Find the line with "x.phase = .readBlock)" in the entries below. Repeat it, every following line, and the line with "include hphase hacc", exactly and with nothing added.

### Collected data:
[Start of section]

theorem cardReply_of_reply : cardReply s (replyAddr x) st d true =
    if st = 0xFE ∨ st = 0xFD then cardRetry s x else if st ≠ 0 then cardRefuses s x st
    else if x.acc.isNone then bringReply s x d else commandReply s x d := by
  have hack : ¬ (CardPhase.reply = .ack) := CardPhase.noConfusion
  simp only [cardReply, htxn, hphase, ne_eq, not_true_eq_false, false_and, Bool.not_true, Bool.false_eq_true, if_false, hack]

theorem cardReply_of_command (hacc : x.acc ≠ none) : cardReply s (replyAddr x) 0 d true = commandReply s x d := by
  rw [cardReply_of_reply htxn hphase, if_neg (by decide), if_neg (by decide), if_neg]
  rwa [Option.isNone_iff_eq_none]

theorem cardReply_of_announce (hacc : x.acc = none) (hop : x.op = 0x01) : cardReply s (replyAddr x) 0 d true =
    bringStep (putCardSlot s x.slot { cardSlotAt s x.slot with caps := d }) x.slot 0x02 (nextCardAddr s) := by
  rw [cardReply_of_reply htxn hphase, if_neg (by decide), if_neg (by decide), hacc, Option.isNone_none, if_pos rfl]
  simp only [bringReply, hop]

end

theorem cardReply_of_ack (hphase : x.phase = .ack) : cardReply s (replyAddr x) 0 d true = putTxn s (some { x with phase := .busy }) := by
  simp only [cardReply, htxn, hphase, ne_eq, not_true_eq_false, and_false, Bool.not_true, Bool.false_eq_true, if_false, if_true,
    show ¬ (0 = 0xFE ∨ 0 = 0xFD) by decide]

section
variable {data : Bytes} {crc : Nat} (hphase : x.phase = .readBlock)
include hphase

theorem cardBlock_of_bad (h : data.length ≠ cardBlockLen x.op ∨ crc ≠ (crc32c data).toNat) : cardBlock s data crc = cardRetry s x := by
  simp only [cardBlock, htxn, hphase, ne_eq, not_true_eq_false, if_false]
  exact if_pos h

theorem cardBlock_of_good (hlen : data.length = cardBlockLen x.op) (hcrc : crc = (crc32c data).toNat) : cardBlock s data crc =
    match x.acc with
    | none => bringStep (putCardSlot s x.slot { cardSlotAt s x.slot with id := data }) x.slot 0x06 0
    | some a => finishCard (recordRead s x a data) 0 := by
  simp only [cardBlock, htxn, hphase, ne_eq, not_true_eq_false, if_false]
  exact if_neg fun h => h.elim (fun h => h hlen) fun h => h hcrc

end

section
variable (hphase : x.phase = .busy) (hacc : x.acc = some a)
include hphase hacc

theorem cardBusyEnd_of_record (hop : x.op = 0x11) (ha : a ≠ 2) :
    cardBusyEnd s = finishCard (putCardAcc s a { cardAccAt s a with wcount := (cardAccAt s a).wcount + 1 }) 0 := by
  simp only [cardBusyEnd, htxn, hphase, hacc, if_pos hop, if_neg ha]

theorem cardBusyEnd_of_credential (hop : x.op = 0x12) : cardBusyEnd s = finishCard (putCardSlot s x.slot { cardSlotAt s x.slot with
    state := afterCred (field x.block 0 4) (cardSlotAt s x.slot).state }) 0 := by
  have hne : ¬ x.op = 0x11 := by rw [hop]; decide
  simp only [cardBusyEnd, htxn, hphase, hacc, if_neg hne]

end

theorem cardAbort_of_running {v : Word32} (hkey : v.toNat % 2 ^ 16 = 0xAB07) (hacc : x.acc = some (accIdx acc)) :
    cardAbort s acc v = finishCard s 9 := by
  simp only [cardAbort, hkey, htxn, hacc, decide_true, ne_eq, not_true_eq_false, if_false, if_true]

end

theorem no_txn_no_reply {a st d : Nat} {ok : Bool} {data : Bytes} {crc : Nat} (h : s.ccb.txn = none) :
    cardReply s a st d ok = s ∧ cardBlock s data crc = s ∧ cardBusyEnd s = s := by
  rw [cardReply, cardBlock, cardBusyEnd, h]
  exact ⟨rfl, rfl, rfl⟩

theorem cardAbort_of_idle {v : Word32} (hkey : v.toNat % 2 ^ 16 = 0xAB07) (h : s.ccb.txn = none) :
    cardAbort s acc v = endWaiting s 9 fun q => decide (q.1 = accIdx acc) := by
  simp only [cardAbort, hkey, h, ne_eq, not_true_eq_false, Bool.false_eq_true, if_false]

/-! CCB_CMD (R815 to R817). -/

/-- The password of an accessor other than the firmware's and the share buffer are cleared at the end of a CREDENTIAL command. -/
theorem endCard_clears {a op code : Nat} (ha : a ≠ 2) (hop : 4 ≤ op) :
    (cardAccAt (endCard s a op k code) a).pwd = [] ∧ (endCard s a op k code).ccb.share = [] := by
  have hno (mine : Bool) : ¬ (a = 2 ∧ op = 1 ∧ code ≠ 0 ∧ mine = true) := fun h => ha h.1
  unfold endCard
  extract_lets x u mine y w
  have hw : w = u := if_neg (hno mine)
  have hacc : cardAccAt u a = _ := cardAccAt_putCardAcc s a fun h => Nat.noConfusion (congrArg CardAcc.state h)
  rw [cardAccAt, (unitWork_setEvent _ _ _).ccb]
  refine ⟨?_, rfl⟩
  change (cardAccAt w a).pwd = []
  rw [hw]
  exact (congrArg CardAcc.pwd hacc).trans (if_pos hop)

/-- The fields of the word that a command writes to CCB_CMD. -/
theorem cardWord_fields {op k r : Nat} (hop : op ≤ 8) (hk : k < 4) (hr : r < 16) :
    let n := (w32 (op + 16 * (k % 4) + 256 * (r % 16) + 2 ^ 31)).toNat
    bits n 0 4 = op ∧ bits n 4 2 = k ∧ bits n 8 4 = r ∧ bit n 31 = true := by
  intro n
  have hn : n = op + 16 * k + 256 * r + 2 ^ 31 := by
    change (w32 _).toNat = _
    rw [w32, BitVec.toNat_ofNat]
    omega
  simp only [bits, bit, Nat.shiftRight_eq_div_pow, Nat.testBit_eq_decide_div_mod_eq, hn, decide_eq_true_eq]
  omega

/-- The state in which a command that is taken stands in the queue. -/
def cardQueued (s : State) (a op k r : Nat) : State :=
  let u := putCardAcc s a { cardAccAt s a with op := op, slot := k, record := r }
  let w := putCardAcc u a { cardAccAt s a with op := op, slot := k, record := r, state := 1 }
  { w with ccb := { w.ccb with queue := w.ccb.queue ++ [(a, op, k, r)] } }

theorem cardAccAt_cardQueued (s : State) (a op k r : Nat) :
    cardAccAt (cardQueued s a op k r) a = { cardAccAt s a with op := op, slot := k, record := r, state := 1 } :=
  cardAccAt_putCardAcc _ a fun h => Nat.noConfusion (congrArg CardAcc.state h)

/-- A command that begins sends its request frame (R803, R804). -/
theorem beginCard_fields (s : State) (a k : Nat) {op r : Nat} (hop : 1 ≤ op) (hr : 2 < op → r = 0) : ∃ t x, beginCard s a op k r = t ∧ t.ccb.txn = some x ∧
    x.acc = some a ∧ x.slot = k ∧ x.phase = .reply ∧
    x.op = (if op = 1 then 0x10 else if op = 2 then 0x11 else if op = 3 then 0x06 else 0x12) ∧ x.arg = r ∧
    x.addr = (cardSlotAt s k).addr ∧ Output.cardFrame x.addr x.op x.arg (frameCrc x.addr x.op x.arg) ∈ t.out ∧ t.jobs = s.jobs := by
  unfold beginCard
  extract_lets y u x code block
  have hu : u.ccb.slots = s.ccb.slots ∧ u.jobs = s.jobs := by
    change (if a = 2 ∧ op = 2 then (match splitSlot s with
      | some k => _
      | none => s) else s).ccb.slots = _ ∧ (if a = 2 ∧ op = 2 then (match splitSlot s with
      | some k => _
      | none => s) else s).jobs = _
    split
    · split
      · exact ⟨rfl, rfl⟩
      · exact ⟨rfl, rfl⟩
    · exact ⟨rfl, rfl⟩
  have harg : (if op = 1 ∨ op = 2 then r else 0) = r := by
    split
    · rfl
    · exact (hr (by omega)).symm
  have haddr : (cardSlotAt u k).addr = (cardSlotAt s k).addr := by rw [cardSlotAt, hu.1, cardSlotAt]
  exact ⟨_, _, rfl, rfl, rfl, rfl, rfl, rfl, harg, haddr, List.mem_append_right _ List.mem_cons_self, hu.2⟩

[End of section]

### Solved exercise:
variable {data : Bytes} {crc : Nat} (hphase : x.phase = .readBlock)
include hphase

theorem cardBlock_of_bad (h : data.length ≠ cardBlockLen x.op ∨ crc ≠ (crc32c data).toNat) : cardBlock s data crc = cardRetry s x := by
  simp only [cardBlock, htxn, hphase, ne_eq, not_true_eq_false, if_false]
  exact if_pos h

theorem cardBlock_of_good (hlen : data.length = cardBlockLen x.op) (hcrc : crc = (crc32c data).toNat) : cardBlock s data crc =
    match x.acc with
    | none => bringStep (putCardSlot s x.slot { cardSlotAt s x.slot with id := data }) x.slot 0x06 0
    | some a => finishCard (recordRead s x a data) 0 := by
  simp only [cardBlock, htxn, hphase, ne_eq, not_true_eq_false, if_false]
  exact if_neg fun h => h.elim (fun h => h hlen) fun h => h hcrc

end

section
variable (hphase : x.phase = .busy) (hacc : x.acc = some a)
include hphase hacc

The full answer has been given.